Elbridge Ayer Burbank painted American Indians, young and old.
These are from tribes in Arizona or New Mexico.
Among the 68 paintings on display today through July 13 at Chicago's Newberry Library, are these two.
Posterity discovers poor Harvard artist
Jerry Kuyper
April 13, 2002
Northwest Herald, used with permission
HARVARD - A native son is being honored in Chicago this year.
Today through July 13, the Newberry Library, at 60 W Walton
St., will display 68 oil paintings by Elbridge Ayer Burbank.
A library publicist called it the first significant exhibition of Burbank's work since the early 20th century.
Grandson of an early McHenry County settler, Elbridge Gerry Ayer, Burbank was born in 1858, left his native village in 1874 to study at Chicago's Academy of Design (today's Art Institute) and opened a small studio in St. Paul, Minn., in 1880.
Before moving back to Illinois and opening another studio in Chicago, Burbank traveled to Munich, Germany, for a year of study. He was in Chicago for the 1893 World Columbian Exposition and seemed to be enjoying a modicum of success in the art world. His work was displayed in art organization exhibitions, and he also served on several art jury panels.
His life changed forever when his maternal uncle, Edward E. Ayer, first president of the Field Museum of Natural History and a trustee of Newberry Library, asked Burbank to go west and paint Geronimo, one of the most famous of the Apache chiefs.

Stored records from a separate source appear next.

@[simp] theorem State.driveCs_cfg (v : Bool) :
    (s.driveCs v).cfg = s.cfg := by
  unfold State.driveCs; split <;> rfl
@[simp] theorem State.driveCs_sre (v : Bool) :
    (s.driveCs v).sre = s.sre := by
  unfold State.driveCs; split <;> rfl
@[simp] theorem State.driveCs_work (v : Bool) :
    (s.driveCs v).work = s.work := by
  unfold State.driveCs; split <;> rfl
@[simp] theorem State.driveCs_dce (v : Bool) :
    (s.driveCs v).dce = { s.dce with lCs := if s.cfg.csW then levelOf v else s.dce.lCs } := by
  unfold State.driveCs; split <;> rfl
@[simp] theorem State.driveCs_bDuty (v : Bool) :
    (s.driveCs v).bDuty = s.bDuty := by
  unfold State.driveCs; split <;> rfl
@[simp] theorem State.driveCs_seqPc (v : Bool) :
    (s.driveCs v).seqPc = s.seqPc := by
  unfold State.driveCs; split <;> rfl
@[simp] theorem State.driveCs_port (v : Bool) :
    (s.driveCs v).port = if s.cfg.csW then s.port.record (.cs v) else s.port := by
  unfold State.driveCs; split <;> rfl

@[simp] theorem State.driveDc_cfg (v : Bool) :
    (s.driveDc v).cfg = s.cfg := by
  unfold State.driveDc; split <;> rfl
@[simp] theorem State.driveDc_sre (v : Bool) :
    (s.driveDc v).sre = s.sre := by
  unfold State.driveDc; split <;> rfl
@[simp] theorem State.driveDc_work (v : Bool) :
    (s.driveDc v).work = s.work := by
  unfold State.driveDc; split <;> rfl
@[simp] theorem State.driveDc_dce (v : Bool) :
    (s.driveDc v).dce = { s.dce with lDc := if s.cfg.dcW then levelOf v else s.dce.lDc } := by
  unfold State.driveDc; split <;> rfl
@[simp] theorem State.driveDc_bDuty (v : Bool) :
    (s.driveDc v).bDuty = s.bDuty := by
  unfold State.driveDc; split <;> rfl
@[simp] theorem State.driveDc_seqPc (v : Bool) :
    (s.driveDc v).seqPc = s.seqPc := by
  unfold State.driveDc; split <;> rfl
@[simp] theorem State.driveDc_port (v : Bool) :
    (s.driveDc v).port = if s.cfg.dcW then s.port.record (.dc v) else s.port := by
  unfold State.driveDc; split <;> rfl

@[simp] theorem State.driveRst_cfg (v : Bool) :
    (s.driveRst v).cfg = s.cfg := by
  unfold State.driveRst; split <;> rfl
@[simp] theorem State.driveRst_sre (v : Bool) :
    (s.driveRst v).sre = s.sre := by
  unfold State.driveRst; split <;> rfl
@[simp] theorem State.driveRst_work (v : Bool) :
    (s.driveRst v).work = s.work := by
  unfold State.driveRst; split <;> rfl
@[simp] theorem State.driveRst_dce (v : Bool) :
    (s.driveRst v).dce = { s.dce with lRst := if s.cfg.rstW then levelOf v else s.dce.lRst } := by
  unfold State.driveRst; split <;> rfl
@[simp] theorem State.driveRst_bDuty (v : Bool) :
    (s.driveRst v).bDuty = s.bDuty := by
  unfold State.driveRst; split <;> rfl
@[simp] theorem State.driveRst_seqPc (v : Bool) :
    (s.driveRst v).seqPc = s.seqPc := by
  unfold State.driveRst; split <;> rfl
@[simp] theorem State.driveRst_port (v : Bool) :
    (s.driveRst v).port = if s.cfg.rstW then s.port.record (.rst v) else s.port := by
  unfold State.driveRst; split <;> rfl

@[simp] theorem State.setPwm_cfg (d : Rat) :
    (s.setPwm d).cfg = s.cfg := by
  unfold State.setPwm; split <;> rfl
@[simp] theorem State.setPwm_sre (d : Rat) :
    (s.setPwm d).sre = s.sre := by
  unfold State.setPwm; split <;> rfl
@[simp] theorem State.setPwm_work (d : Rat) :
    (s.setPwm d).work = s.work := by
  unfold State.setPwm; split <;> rfl
@[simp] theorem State.setPwm_dce (d : Rat) :
    (s.setPwm d).dce = s.dce := by
  unfold State.setPwm; split <;> rfl
@[simp] theorem State.setPwm_bDuty (d : Rat) :
    (s.setPwm d).bDuty = s.bDuty := by
  unfold State.setPwm; split <;> rfl
@[simp] theorem State.setPwm_seqPc (d : Rat) :
    (s.setPwm d).seqPc = s.seqPc := by
  unfold State.setPwm; split <;> rfl
@[simp] theorem State.setPwm_port (d : Rat) :
    (s.setPwm d).port = if s.cfg.blW then s.port.record (.pwm d) else s.port := by
  unfold State.setPwm; split <;> rfl

@[simp] theorem State.takeFault_cfg (u : Engine) (e : Status) :
    (s.takeFault u e).cfg = s.cfg := by
  cases u <;> rfl
@[simp] theorem State.takeFault_work (u : Engine) (e : Status) :
    (s.takeFault u e).work = none := by
  cases u <;> rfl
@[simp] theorem State.takeFault_bDuty (u : Engine) (e : Status) :
    (s.takeFault u e).bDuty = s.bDuty := by
  cases u <;> rfl
@[simp] theorem State.takeFault_seqPc (u : Engine) (e : Status) :
    (s.takeFault u e).seqPc = .idle := by
  cases u <;> rfl
@[simp] theorem State.takeFault_port (u : Engine) (e : Status) :
    (s.takeFault u e).port = { s.port with responses := s.port.responses ++ [[e.code]] } := by
  cases u <;> rfl
@[simp] theorem State.takeFault_sensor_sre (e : Status) :
    (s.takeFault .sensor e).sre = { s.sre with sFault := true, sFaultCode := e.code } := rfl
@[simp] theorem State.takeFault_sensor_dce (e : Status) :
    (s.takeFault .sensor e).dce = s.dce := rfl
@[simp] theorem State.takeFault_display_sre (e : Status) :
    (s.takeFault .display e).sre = s.sre := rfl
@[simp] theorem State.takeFault_display_dce (e : Status) :
    (s.takeFault .display e).dce = { s.dce with dFault := true, dFaultCode := e.code } := rfl
@[simp] theorem State.takeFault_backlight_sre (e : Status) :
    (s.takeFault .backlight e).sre = s.sre := rfl
@[simp] theorem State.takeFault_backlight_dce (e : Status) :
    (s.takeFault .backlight e).dce = s.dce := rfl

@[simp] theorem State.blockReset_cfg : s.blockReset.cfg = s.cfg := rfl
@[simp] theorem State.blockReset_sre : s.blockReset.sre = SensorRegs.reset := rfl
@[simp] theorem State.blockReset_work : s.blockReset.work = none := rfl
@[simp] theorem State.blockReset_dce : s.blockReset.dce = DisplayRegs.reset s.cfg.nctx := rfl
@[simp] theorem State.blockReset_bDuty : s.blockReset.bDuty = s.cfg.dutyReset := rfl
@[simp] theorem State.blockReset_seqPc : s.blockReset.seqPc = .idle := rfl
@[simp] theorem State.blockReset_port : s.blockReset.port = s.port := rfl
@[simp] theorem State.abandon_cfg (t : State) (k : Nat) :
    (s.abandon t k).cfg = s.cfg := rfl
@[simp] theorem State.abandon_sre (t : State) (k : Nat) :
    (s.abandon t k).sre = SensorRegs.reset := rfl
@[simp] theorem State.abandon_work (t : State) (k : Nat) :
    (s.abandon t k).work = none := rfl
@[simp] theorem State.abandon_dce (t : State) (k : Nat) :
    (s.abandon t k).dce = DisplayRegs.reset s.cfg.nctx := rfl
@[simp] theorem State.abandon_bDuty (t : State) (k : Nat) :
    (s.abandon t k).bDuty = s.cfg.dutyReset := rfl
@[simp] theorem State.abandon_seqPc (t : State) (k : Nat) :
    (s.abandon t k).seqPc = .idle := rfl
@[simp] theorem State.abandon_port (t : State) (k : Nat) :
    (s.abandon t k).port = s.port.recordAll ((t.port.trace.drop s.port.trace.length).take k) := rfl

/-! The parts of the port log one event leaves alone. -/

@[simp] theorem PortLog.record_inbox (p : PortLog) (e : PortEvent) :
    (p.record e).inbox = p.inbox := by cases e <;> rfl
@[simp] theorem PortLog.record_responses (p : PortLog) (e : PortEvent) :
    (p.record e).responses = p.responses := by cases e <;> rfl
@[simp] theorem PortLog.record_trace (p : PortLog) (e : PortEvent) :
    (p.record e).trace = p.trace ++ [e] := by cases e <;> rfl

end Sys2Proof.Machine
end

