-- ==== Sys2Proof/Tests/Slice0.lean ====
section
/-! SUPPORT. The model's own tests: the well-formedness smoke test, words written out from the opcode
map and the formats of 30_encoding.md, one step for each operation with the outcome that
95_test_vectors.md prints, and for each statement a state and operands that meet its hypotheses. -/

namespace Sys2Proof.Tests

open Sys2Proof Sys2Proof.Machine

/-! ### Helpers -/

/-- Surroundings with these answers scripted. -/
def tPort (reads : List (Option (List Byte))) (writes sends : List (Option Nat)) : PortLog :=
  { PortLog.quiet with reads := reads, writes := writes, sends := sends }

/-- Instance T at reset, with these answers scripted. -/
def tReset (reads : List (Option (List Byte))) : State :=
  { State.resetWith Params.instanceT with port := tPort reads [] [] }

/-- The sensor registers after discovery at `CAND0` and both axes configured (divisors 4096, 64). -/
def tRegs : SensorRegs :=
  { SensorRegs.reset with
    sAddrValid := true, sAddr := .written 0x6B, sWhoami := .written 0x05, sRevid := .written 0x7C
    sEnabled := 0x03
    sAccRng := .written 2, sAccOdr := .written 3, sAccDiv := .written 4096, sAccDivValid := true
    sGyrRng := .written 4, sGyrOdr := .written 3, sGyrDiv := .written 64, sGyrDivValid := true }

/-- Instance T discovered and configured, with reads scripted and eight writes that succeed. -/
def tSensor (reads : List (Option (List Byte))) : State :=
  { tReset [] with sre := tRegs, port := tPort reads (List.replicate 8 (some 1)) [] }

/-- `ctx[1]` direct at (60,60), 120 by 120; `ctx[2]` buffered at (5,6), 2 by 2. -/
def tCtx : List Context :=
  [Context.empty,
    { valid := true, kind := .direct, ox := 60, oy := 60, w := 120, h := 120, buf := [] },
    { valid := true, kind := .buffered, ox := 5, oy := 6, w := 2, h := 2,
      buf := [(0, 0x1111), (1, 0x2222), (2, 0x3333), (3, 0x4444)] },
    Context.empty]

/-- Instance T with those contexts and eight sends that succeed. -/
def tDisplay : State :=
  let s := tReset []
  { s with dce := { s.dce with ctx := tCtx }, port := tPort [] [] (List.replicate 8 (some 1)) }

/-- Instance T with the sensor unit faulted, and with the display unit faulted. -/
def tSensorFaulted : State :=
  let s := tSensor []
  { s with sre := { s.sre with sFault := true, sFaultCode := 0x02 } }
def tDisplayFaulted : State := { tDisplay with dce := { tDisplay.dce with
  dFault := true, dFaultCode := 0x02 } }

/-- The descriptor issued and one step taken: the responses and the trace. -/
def tStep (s : State) (d : List Byte) : Option (List (List Byte) × List PortEvent) :=
  match step (s.issue d) with
  | .next t => some (t.port.responses, t.port.trace)
  | .fault _ => none
  | .refused _ => none

/-- A controller transaction on three wired lines. -/
def tFrame (c : Byte) (data : List Byte) : List PortEvent :=
  [.cs false, .dc false, .send [c] true] ++
    (if data = [] then [] else [.dc true, .send data true]) ++ [.cs true]

/-- The three window frames of instance T, given their payloads, then a pixel transfer. -/
def tPixels (cols rows bytes : List Byte) : List PortEvent :=
  tFrame 0x2A cols ++ tFrame 0x2B rows ++ tFrame 0x2C [] ++
    [.cs false, .dc true, .send bytes true, .cs true]

/-! ### Well-formedness: the one check refuses a count that 16 bits cannot hold -/

theorem test_wf_refuses_long_dcmd (data : List Byte) (h : data.length = 65536) :
    (Instr.dcmd 0x2C data).wf = false := by
  simp [Instr.wf, h]
theorem test_wf_accepts_longest_dcmd (data : List Byte) (h : data.length = 65535) :
    (Instr.dcmd 0x2C data).wf = true := by
  simp [Instr.wf, h]
/-- The ill-formed term itself. -/
theorem test_wf_refuses_a_term : (Instr.dcmd 0x2C (List.replicate 65536 0)).wf = false :=
  test_wf_refuses_long_dcmd _ List.length_replicate

/-! ### Decoding, from 30_encoding.md R111, R112, R115 -/

theorem test_decode_sensor :
    decode [0x10] = .ok .sdisc ∧
    decode [0x11, 0x03, 0x23, 0x03, 0xC3, 0x01, 0x40, 0x02, 0x06] =
      .ok (.scfg 0x03 ⟨0, 2, 3⟩ 0x03 ⟨1, 4, 3⟩ 0x01 0x40 0x02 0x06) ∧
    decode [0x12, 0x1F] = .ok (.sen 0x1F) ∧
    decode [0x13] = .ok .srdxyz ∧
    decode [0x14] = .ok .srdtemp ∧
    decode [0x15, 0x20, 0x40] = .ok (.swomen 0x20 0x40) ∧
    decode [0x16] = .ok .swomdis := by decide
theorem test_decode_display :
    decode [0x20, 0x3A, 0x02, 0x00, 0x05, 0x06] = .ok (.dcmd 0x3A [0x05, 0x06]) ∧
    decode [0x21] = .ok .dreset ∧
    decode [0x22] = .ok .dinit ∧
    decode [0x23, 0x01, 0x00, 0x02, 0x00, 0xFF, 0xFF, 0xFE, 0xFF] =
      .ok (.dwin 1 2 65535 65534) := by decide
theorem test_decode_contexts :
    decode [0x30, 0x01] = .ok (.gpri 1) ∧
    decode [0x31, 0x00, 0xC8, 0x00, 0x01, 0x00, 0x28, 0x00, 0xF0, 0x00] =
      .ok (.gtmp 0 200 1 40 240) ∧
    decode [0x32, 0x02] = .ok (.gfree 2) ∧
    decode [0x33, 0x02] = .ok (.gclr 2) ∧
    decode [0x34, 0x01, 0xE7, 0x03, 0x01, 0x00, 0x00, 0xF8] = .ok (.gpix 1 999 1 0xF800) ∧
    decode [0x35, 0x01, 0x76, 0x00, 0x00, 0x01, 0x02, 0x00, 0x03, 0x00, 0xE0, 0x07] =
      .ok (.gfill 1 118 256 2 3 0x07E0) ∧
    decode [0x36, 0x03] = .ok (.gdisp 3) := by decide
theorem test_decode_backlight :
    decode [0x40, 0x00, 0x80, 0x01, 0x00] = .ok (.bset 0x00018000) ∧
    decode [0x41] = .ok .bget := by decide
theorem test_decode_refuses :
    decode [] = .error .emptyDescriptor ∧
    decode [0x17] = .error (.unknownOpcode 0x17) ∧
    decode [0x10, 0x00] = .error (.wrongLength 0x10) ∧
    decode [0x20, 0x3A, 0x02, 0x00, 0x05] = .error (.wrongLength 0x20) ∧
    decode [0x20, 0x3A] = .error (.wrongLength 0x20) := by decide

/-- The host's numbering: byte 0 is bits 7..0, and bits the table does not give are zero. -/
theorem test_decode_table_word :
    decodeTableWord 8 0x41 = some .bget ∧
    decodeTableWord 40 0x0001800040 = some (.bset 0x00018000) ∧
    decodeTableWord 8 0x36 = some (.gdisp 0) ∧
    decodeTableWord 8 0x17 = none := by decide
theorem test_with_fetch_word :
    step ((tReset []).withFetchWord 8 0x41) = exec .bget (tReset []) := rfl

He arrived at Fort Sill in March 1897 to paint the portrait of this most famous of the Apache chieftains who, Burbank thought, was behind the fort's prison bars.
"Having heard of Geronimo only through the screaming newspaper headlines, which exploited his daring raids and cruel massacres, I was prepared to meet a thoroughly bloodthirsty savage," Burbank wrote in later years.
"I gave thanks that I did not have to encounter this crafty Apache at large, but instead could sketch him behind prison bars. Imagine my great surprise upon arriving at Fort Sill to find that Geronimo was not in prison at all but was allowed his freedom. He lived in a house the government had built for him, a one-story affair built around a patio."
Burbank walked to the house, but the chief was out riding his horse. Burbank sat down on a front step and waited. The wait was short.
Burbank got off on good footing with Geronimo by calling him chief, and not a nickname. The soldiers had nicknamed this short, muscular chief "Gerry," and this did not go over well with this wizened guerrilla warrior of the American Southwest.
Burbank also offered the chief a cigarette, which the chief accepted. The two men, one a 30ish white artist from Chicago and the other a fierce warrior of the desert, puffed silently while they considered each other.
"All this time Geronimo was peering at my face," Burbank said. The chief warmed to Burbank and, eventually, over the weeks that followed, allowed a portrait to be done. Burbank never returned to polite society, in spirit, again. He wrote his uncle, "I have never been so taken with a subject as I am with these Indians. I have made arrangements to stay here all summer."
He vowed, as his life's commission, to paint every Indian tribe in America. He failed in that, but he did his best to record on canvas or paper quite a few tribes, including Apache, Navajo, Hopi, Cheyenne, Sioux, Kiowa and Nez Perce.
"The rest of my life will be devoted among the Indians, and I have a life's work ahead of me," he wrote.
From 1897 to 1910, he painted thousands of portraits, returning to Chicago to sell some, deliver others to his uncle for ethnological reasons and to decorate his studio with the remainder.
Uncomfortable in social circles and suffering from severe bouts of depression, Burbank retreated from his Chicago world more and more into the broad expanse of the West.
"I am so glad 1 am not cooped up in a studio in Chicago," he wrote his Field Museum uncle. "I'd rather be with the Indians than white people, as I have more fun with them and get along so nice with them."
As the famous American Indian personalities died, so did patron interest in his paintings. To make financial ends meet, he switched from oils to red conte crayon drawings, selling more than 4,000 of them.
He sold genre scenes and Indian pictures to tourists from a Navajo reservation trading post in Arizona, and tried to expand his audience by moving first to Los Angeles and then to San Francisco.
After he was struck by a cable car, he died relatively impoverished in 1949.
He left no known progeny, and he may have been married as many as three times. .
His remains today are in the Ayer compound at Mount Auburn Cemetery in Harvard. .
Besides the 68 oils, there are additional items on display at the free spring and summer exhibit.
They include four letters from Burbank to Ayer, six original Conte crayon drawings, a portrait of Ayer, a calendar of Burbank reproductions from 1899 and Burbank's photographs of the American West.